SUPPLIED RECORDS: Begin

theorem refreshShadow_chart (s : State) : (refreshShadow.run s).chart = s.chart :=
  run_chart (refreshShadow_within (pm := 0x8) (by decide)) (by decide) s

theorem refreshShadow_tree (s : State) : (refreshShadow.run s).tree = s.tree :=
  run_tree (refreshShadow_within (pm := 0x8) (by decide)) (by decide) s

/-- Showing the check writes no field but those that show it. -/
theorem refreshShadow_fld {f : Field} (hvalid : f.row ≠ Fld.CHT_STATUS.SHADOW_VALID.row) (hreason : f.row ≠ Fld.CHT_CHECK.REASON.row)
    (hindex : f.row ≠ Fld.CHT_CHECK.INDEX.row) (hcount : f.row ≠ Fld.CHT_COUNT.SHADOW.row) (hbytes : f.row ≠ Fld.CHT_LEG_BUF.BYTES.row)
    (n : Nat) (s : State) : (refreshShadow.run s).fld f n = s.fld f n := by
  simp only [refreshShadow, run_read, run_cons, run_nil, run_put, fld_fld_ne hvalid, fld_fld_ne hreason, fld_fld_ne hindex, fld_fld_ne hcount,
    fld_fld_ne hbytes]

/-- After the check SHADOW_VALID says what the check of the shadow then in place says. -/
theorem refreshShadow_valid (s : State) : (refreshShadow.run s).bit Fld.CHT_STATUS.SHADOW_VALID =
    decide (((refreshShadow.run s).checkChart ((refreshShadow.run s).bank (refreshShadow.run s).shadowIdx)
      ((refreshShadow.run s).fld Fld.CHT_TICK_LEN.N)).1 = 0) := by
  have hkeep {f : Field} (hvalid : f.row ≠ Fld.CHT_STATUS.SHADOW_VALID.row) (hreason : f.row ≠ Fld.CHT_CHECK.REASON.row)
    (hindex : f.row ≠ Fld.CHT_CHECK.INDEX.row) (hcount : f.row ≠ Fld.CHT_COUNT.SHADOW.row) (hbytes : f.row ≠ Fld.CHT_LEG_BUF.BYTES.row) (n : Nat) :=
    refreshShadow_fld hvalid hreason hindex hcount hbytes n s
  have hshown : (refreshShadow.run s).fld Fld.CHT_STATUS.SHADOW_VALID =
      (if (s.checkChart (s.bank s.shadowIdx) (s.fld Fld.CHT_TICK_LEN.N)).1 = 0 then 1 else 0) % 2 ^ Fld.CHT_STATUS.SHADOW_VALID.w := by
    simp (disch := decide) only [refreshShadow, run_read, run_cons, run_nil, run_put, fld_fld_ne, fld_fld_same]
  rw [checkChart_congr (refreshShadow_tree s) (fun p => refreshShadow_fld (by decide) (by decide) (by decide) (by decide) (by decide) p s),
    bank_congr (refreshShadow_chart s), shadowIdx_congr (refreshShadow_fld (by decide) (by decide) (by decide) (by decide) (by decide) 0 s),
    refreshShadow_fld (by decide) (by decide) (by decide) (by decide) (by decide) 0 s, State.bit, hshown]
  split
  next h => rw [decide_eq_true h]; rfl
  next h => rw [decide_eq_false h]; rfl

/-! ### Writes to the shadowed set (R153 to R157) -/

theorem run_replayDone_idle {s : State} (h : s.bit Fld.CHT_STATUS.REPLAYING = false) : replayDone.run s = s := by
  simp [replayDone, h]

theorem run_shadowedWrite_open {s : State} (hopen : s.bit Fld.CHT_CTRL.EDIT_OPEN = true) (hpend : s.bit Fld.CHT_STATUS.PENDING = false)
    (hreplay : s.bit Fld.CHT_STATUS.REPLAYING = false) (busy : Bool) (p : Prog) :
    (shadowedWrite busy p).run s = refreshShadow.run (p.run s) := by
  simp [shadowedWrite, run_replayDone_idle hreplay, hopen, hpend]

theorem run_shadowedWrite_closed {s : State} (hopen : s.bit Fld.CHT_CTRL.EDIT_OPEN = false) (hpend : s.bit Fld.CHT_STATUS.PENDING = false)
    (hreplay : s.bit Fld.CHT_STATUS.REPLAYING = false) (busy : Bool) (p : Prog) :
    (shadowedWrite busy p).run s = (Eff.fld Fld.CHT_STATUS.EDIT_CLOSED 0 1).apply s := by
  simp [shadowedWrite, run_replayDone_idle hreplay, hopen, hpend]

/-- With the edit open, no COMMIT pending and no replay, SHADOW_WRITE writes its target and checks the shadow. -/
theorem shadowWrite_next {s : State} (hopen : s.bit Fld.CHT_CTRL.EDIT_OPEN = true) (hpend : s.bit Fld.CHT_STATUS.PENDING = false)
    (hreplay : s.bit Fld.CHT_STATUS.REPLAYING = false) (what idx word v : Nat) {P : State → Prop}
    (h : P (refreshShadow.run ((shadowTarget what idx word v).run s.quiet))) : ∃ t, exec (.shadowWrite what idx word v) s = .next t ∧ P t := by
  refine finish_next ?_
  rw [shadowWrite, run_read, run_shadowedWrite_open (s := s.quiet) hopen hpend hreplay]
  exact h

theorem putShadow_run (i : Nat) (e : ChartEntry) (s : State) : (putShadow i e).run s =
    (mirrorNote 3 i e.bytes).run ((setBank s.shadowIdx (tset {} (s.bank s.shadowIdx) i e)).run s) := rfl

theorem putShadow_fld (i : Nat) (e : ChartEntry) (f : Field) (n : Nat) (s : State) : ((putShadow i e).run s).fld f n = s.fld f n := by
  rw [putShadow_run, mirrorNote_keeps [] _ _ _ _ f n (by simp), setBank_fld]

theorem putShadow_bank (i : Nat) (e : ChartEntry) (b : Nat) (s : State) : ((putShadow i e).run s).bank b =
    ((setBank s.shadowIdx (tset {} (s.bank s.shadowIdx) i e)).run s).bank b := by
  rw [putShadow_run]; exact bank_congr (mirrorNote_chart _ _ _ _) b

theorem putSafe_run (i : Nat) (v : List Byte) (s : State) : (putSafe i v).run s =
    (mirrorNote 4 i v).run ((setSafes s.shadowIdx (tset [] (s.safes s.shadowIdx) i v)).run s) := rfl

theorem putSafe_fld (i : Nat) (v : List Byte) (f : Field) (n : Nat) (s : State) : ((putSafe i v).run s).fld f n = s.fld f n := by
  rw [putSafe_run, mirrorNote_keeps [] _ _ _ _ f n (by simp), setSafes_fld]

theorem putSafe_shadow (i : Nat) (v : List Byte) (s : State) :
    ((putSafe i v).run s).safes s.shadowIdx = tset [] (s.safes s.shadowIdx) i v := by
  rw [putSafe_run, safes_congr (mirrorNote_chart _ _ _ _), safes_setSafes_shadow]

/-- The banks in which the check of the shadow finds the active one and the shadow. -/
theorem refreshShadow_activeIdx (s : State) : (refreshShadow.run s).activeIdx = s.activeIdx :=
  activeIdx_congr (refreshShadow_fld (by decide) (by decide) (by decide) (by decide) (by decide) 0 s)

theorem refreshShadow_shadowIdx (s : State) : (refreshShadow.run s).shadowIdx = s.shadowIdx :=
  shadowIdx_congr (refreshShadow_fld (by decide) (by decide) (by decide) (by decide) (by decide) 0 s)

theorem shadowWrite_entry {idx word v : Nat} {s : State} (hopen : s.bit Fld.CHT_CTRL.EDIT_OPEN = true)
    (hpend : s.bit Fld.CHT_STATUS.PENDING = false) (hreplay : s.bit Fld.CHT_STATUS.REPLAYING = false) (hidx : idx < 16384) (hword : word < 4) :
    ∃ t, exec (.shadowWrite 0 idx word v) s = .next t ∧ t.shadowEntry idx = (s.shadowEntry idx).setWord word (v % 2 ^ 32) ∧
      t.bank t.activeIdx = s.bank s.activeIdx ∧
      t.bit Fld.CHT_STATUS.SHADOW_VALID = decide ((t.checkChart (t.bank t.shadowIdx) (t.fld Fld.CHT_TICK_LEN.N)).1 = 0) := by
  refine shadowWrite_next hopen hpend hreplay 0 idx word v ⟨?_, ?_, refreshShadow_valid _⟩
  all_goals
    simp only [shadowTarget, if_true, Nat.mod_eq_of_lt hidx, Nat.mod_eq_of_lt hword, run_read]
  · rw [State.shadowEntry, refreshShadow_shadowIdx, bank_congr (refreshShadow_chart _), shadowIdx_congr (putShadow_fld _ _ _ _ _),
      putShadow_bank, bank_setBank_shadow]
    exact Sparse.get_set_same _ _ _ _
  · rw [refreshShadow_activeIdx, bank_congr (refreshShadow_chart _), activeIdx_congr (putShadow_fld _ _ _ _ _), putShadow_bank,
      bank_setBank_active]
    rfl

theorem shadowWrite_n {idx word v : Nat} {s : State} (hopen : s.bit Fld.CHT_CTRL.EDIT_OPEN = true)
    (hpend : s.bit Fld.CHT_STATUS.PENDING = false) (hreplay : s.bit Fld.CHT_STATUS.REPLAYING = false) :
    ∃ t, exec (.shadowWrite 1 idx word v) s = .next t ∧ t.fld Fld.CHT_TICK_LEN.N = v % 2 ^ 15 ∧
      t.fld Fld.CHT_TICK_LEN.ACTIVE_N = s.fld Fld.CHT_TICK_LEN.ACTIVE_N ∧
      t.bit Fld.CHT_STATUS.SHADOW_VALID = decide ((t.checkChart (t.bank t.shadowIdx) (t.fld Fld.CHT_TICK_LEN.N)).1 = 0) := by
  refine shadowWrite_next hopen hpend hreplay 1 idx word v ⟨?_, ?_, refreshShadow_valid _⟩
  all_goals
    rw [refreshShadow_fld (by decide) (by decide) (by decide) (by decide) (by decide), shadowTarget, if_neg (by decide), if_pos rfl, run_put]
  · exact fld_fld_same _ _ _ _
  · exact fld_fld_ne (by decide) _ _ _ _

theorem shadowWrite_reserve {idx word v : Nat} {s : State} (hopen : s.bit Fld.CHT_CTRL.EDIT_OPEN = true)
    (hpend : s.bit Fld.CHT_STATUS.PENDING = false) (hreplay : s.bit Fld.CHT_STATUS.REPLAYING = false) (hidx : idx < 16) :
    ∃ t, exec (.shadowWrite 2 idx word v) s = .next t ∧ t.fld Fld.CHT_RESERVE.PERCENT idx = v % 2 ^ 7 := by
  refine shadowWrite_next hopen hpend hreplay 2 idx word v ?_
  rw [refreshShadow_fld (by decide) (by decide) (by decide) (by decide) (by decide), shadowTarget, if_neg (by decide), if_neg (by decide),
    Nat.mod_eq_of_lt hidx, run_putN]
  exact fld_fld_same _ _ _ _

theorem shadowWrite_closed {idx word v : Nat} {s : State} (hopen : s.bit Fld.CHT_CTRL.EDIT_OPEN = false)
    (hpend : s.bit Fld.CHT_STATUS.PENDING = false) (hreplay : s.bit Fld.CHT_STATUS.REPLAYING = false) :
    ∃ t, exec (.shadowWrite 0 idx word v) s = .next t ∧ t.bit Fld.CHT_STATUS.EDIT_CLOSED = true ∧ t.chart = s.chart ∧
      keepsBut [(Fld.CHT_STATUS.EDIT_CLOSED, 0)] s t := by
  refine finish_next ?_
  rw [shadowWrite, run_read, run_shadowedWrite_closed (s := s.quiet) hopen hpend hreplay]
  exact ⟨by rw [State.bit, fld_fld_same]; rfl, rfl, keepsBut_fld (by simp) _ s.quiet⟩

/-! ### Safe values (R526) -/

/-- The bytes of a value of which four have been replaced. -/
theorem spliced_getElem? (old new : List Byte) (off len k : Nat) (hlen : old.length = len) (hnew : new.length = 4) (hk : k < len) (hoff : off < len) :
    ((old.take off ++ new ++ old.drop (off + 4)).take len)[k]? = if off ≤ k ∧ k < off + 4 then new[k - off]? else old[k]? := by
  have htake : (old.take off).length = off := by simp [hlen]; omega
  rw [List.getElem?_take_of_lt hk, List.append_assoc, List.getElem?_append, htake, List.getElem?_append, hnew]
  split
  next h => rw [if_neg (by omega), List.getElem?_take_of_lt h]
  next h =>
    split
    next h4 => rw [if_pos (by omega)]
    next h4 => rw [if_neg (by omega), List.getElem?_drop]; congr 1; omega

theorem safeValue_length (m : List (Nat × List Byte)) (i len : Nat) : (safeValue m i len).length = len := by
  simp [safeValue]

/-- A safe value written with all its bytes reads back. -/
theorem safeValue_tset {m : List (Nat × List Byte)} {i len : Nat} {v : List Byte} (h : v.length = len) :
    safeValue (tset [] m i v) i len = v := by
  simp only [safeValue, tget, tset, Sparse.get_set_same]
  rw [List.take_left' h]

theorem safeValueWrite_bytes {off v i : Nat} {s : State} (hopen : s.bit Fld.CHT_CTRL.EDIT_OPEN = true)
    (hpend : s.bit Fld.CHT_STATUS.PENDING = false) (hreplay : s.bit Fld.CHT_STATUS.REPLAYING = false) (hi : i = s.fld Fld.GBL_WIN_SAFE.ENTRY)
    (hbank : s.bit Fld.GBL_WIN_SAFE.BANK = false) (halign : off % 4 = 0) (hrange : off + 4 ≤ 1024) (hoff : off < (s.shadowEntry i).payload) :
    ∃ t, exec (.safeValueWrite off v) s = .next t ∧ ∀ k < (s.shadowEntry i).payload,
      (safeValue (t.safes t.shadowIdx) i (s.shadowEntry i).payload)[k]? = (if off ≤ k ∧ k < off + 4 then some (byteOf v (k - off))
        else (safeValue (s.safes s.shadowIdx) i (s.shadowEntry i).payload)[k]?) := by
  refine finish_next fun k hk => ?_
  have hacts : (!s.quiet.bit Fld.GBL_WIN_SAFE.BANK && decide (off + 4 ≤ 1024) && off % 4 == 0) = true := by
    simp [hbank, hrange, halign]
  have hentry : s.quiet.fld Fld.GBL_WIN_SAFE.ENTRY = i := hi.symm
  have hshadowed : s.quiet.shadowEntry i = s.shadowEntry i := rfl
  simp only [safeWrite, run_read, run_whenP, hacts, if_true, hentry, run_shadowedWrite_open (s := s.quiet) hopen hpend hreplay, writeSafeWord,
    hshadowed, decide_eq_true hoff]
  rw [safes_congr (refreshShadow_chart _), refreshShadow_shadowIdx, shadowIdx_congr (putSafe_fld _ _ _ _ _), putSafe_shadow,
    safeValue_tset (by simp [safeValue_length, toBytes]; omega),
    spliced_getElem? _ (toBytes v 4) off _ k (safeValue_length _ _ _) (by simp [toBytes]) hk hoff]
  split
  next hin =>
    rw [toBytes, List.getElem?_map, List.getElem?_range (by omega)]; rfl
  next => rfl

/-! ### The replay (R158) -/

/-- The end of a replay under way: both banks are the active one, and the shadow is checked. -/
theorem run_replayDone {s : State} (h : s.bit Fld.CHT_STATUS.REPLAYING = true) : replayDone.run s =
    refreshShadow.run ((Eff.fld Fld.CHT_STATUS.REPLAYING 0 0).apply ((setSafes s.shadowIdx (s.safes s.activeIdx)).run
      ((setBank s.shadowIdx (s.bank s.activeIdx)).run ((advanceTo s.chart.replayEnd).run s)))) := by
  simp only [replayDone, run_read, run_whenP, h, if_true, run_cons, run_nil, run_clear]

theorem replayDone_copies {s : State} (hreplay : s.bit Fld.CHT_STATUS.REPLAYING = true) (hreach : s.reaches s.chart.replayEnd = true) :
    ∃ t, exec .replayDone s = .next t ∧ t.bit Fld.CHT_STATUS.REPLAYING = false ∧ t.bank t.shadowIdx = s.bank s.activeIdx ∧
      t.safes t.shadowIdx = s.safes s.activeIdx ∧ t.bank t.activeIdx = s.bank s.activeIdx := by
  refine atNs_next hreach fun frac => ?_
  generalize hu : s.quiet.atInstant (max s.chr.ns s.chart.replayEnd) frac = u
  have hbank (b : Nat) : u.bank b = s.bank b := by rw [← hu]; rfl
  have hsafes (b : Nat) : u.safes b = s.safes b := by rw [← hu]; rfl
  have hactive : u.activeIdx = s.activeIdx := by rw [← hu]; rfl
  have hreplay' : u.bit Fld.CHT_STATUS.REPLAYING = true := by rw [← hu]; exact hreplay
  obtain ⟨w, hw⟩ : ∃ w, w = (advanceTo u.chart.replayEnd).run u := ⟨_, rfl⟩
  have hwithin : (advanceTo u.chart.replayEnd).Within 0x8000000 := advanceTo_within (by decide) _
  have hchart : w.chart = u.chart := by rw [hw]; exact run_chart hwithin (by decide) u
  have hfld (f : Field) (n : Nat) : w.fld f n = u.fld f n := by rw [hw]; exact keepsBut_run hwithin (by decide) [] u f n (by simp)
  have hwactive : w.activeIdx = u.activeIdx := activeIdx_congr (hfld _ _)
  have hwshadow : w.shadowIdx = u.shadowIdx := shadowIdx_congr (hfld _ _)
  obtain ⟨y, hy⟩ : ∃ y, y = (Eff.fld Fld.CHT_STATUS.REPLAYING 0 0).apply ((setSafes w.shadowIdx (s.safes s.activeIdx)).run
      ((setBank w.shadowIdx (s.bank s.activeIdx)).run w)) := ⟨_, rfl⟩
  have hrun : replayDone.run u = refreshShadow.run y := by
    rw [run_replayDone hreplay', ← hw, hy, hbank, hsafes, hactive, hwshadow]
  have hkept {f : Field} (hf : f.row ≠ Fld.CHT_STATUS.REPLAYING.row) (n : Nat) : y.fld f n = w.fld f n := by
    rw [hy, fld_fld_ne hf, setSafes_fld, setBank_fld]
  have hyactive : y.activeIdx = w.activeIdx := activeIdx_congr (hkept (by decide) 0)
  have hyshadow : y.shadowIdx = w.shadowIdx := shadowIdx_congr (hkept (by decide) 0)
  rw [hrun, refreshShadow_shadowIdx, refreshShadow_activeIdx, bank_congr (refreshShadow_chart y), bank_congr (refreshShadow_chart y),
    safes_congr (refreshShadow_chart y), hyactive, hyshadow]
  refine ⟨?_, ?_, ?_, ?_⟩
  · rw [State.bit, refreshShadow_fld (by decide) (by decide) (by decide) (by decide) (by decide), hy, fld_fld_same]; rfl
  · rw [hy, bank_fld, bank_setSafes, bank_setBank_shadow]
  · rw [hy, safes_fld]
    exact safes_setSafes_shadow _ ((setBank w.shadowIdx _).run w)
  · rw [hy, bank_fld, bank_setSafes, bank_setBank_active, bank_congr hchart, hbank, hwactive, hactive]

SUPPLIED RECORDS: End

* [DIRECTIONS FOR THIS TASK]
Work through the data and count each line holding the string "hindex". Give only that count.

* [EXERCISE SOLUTION]
4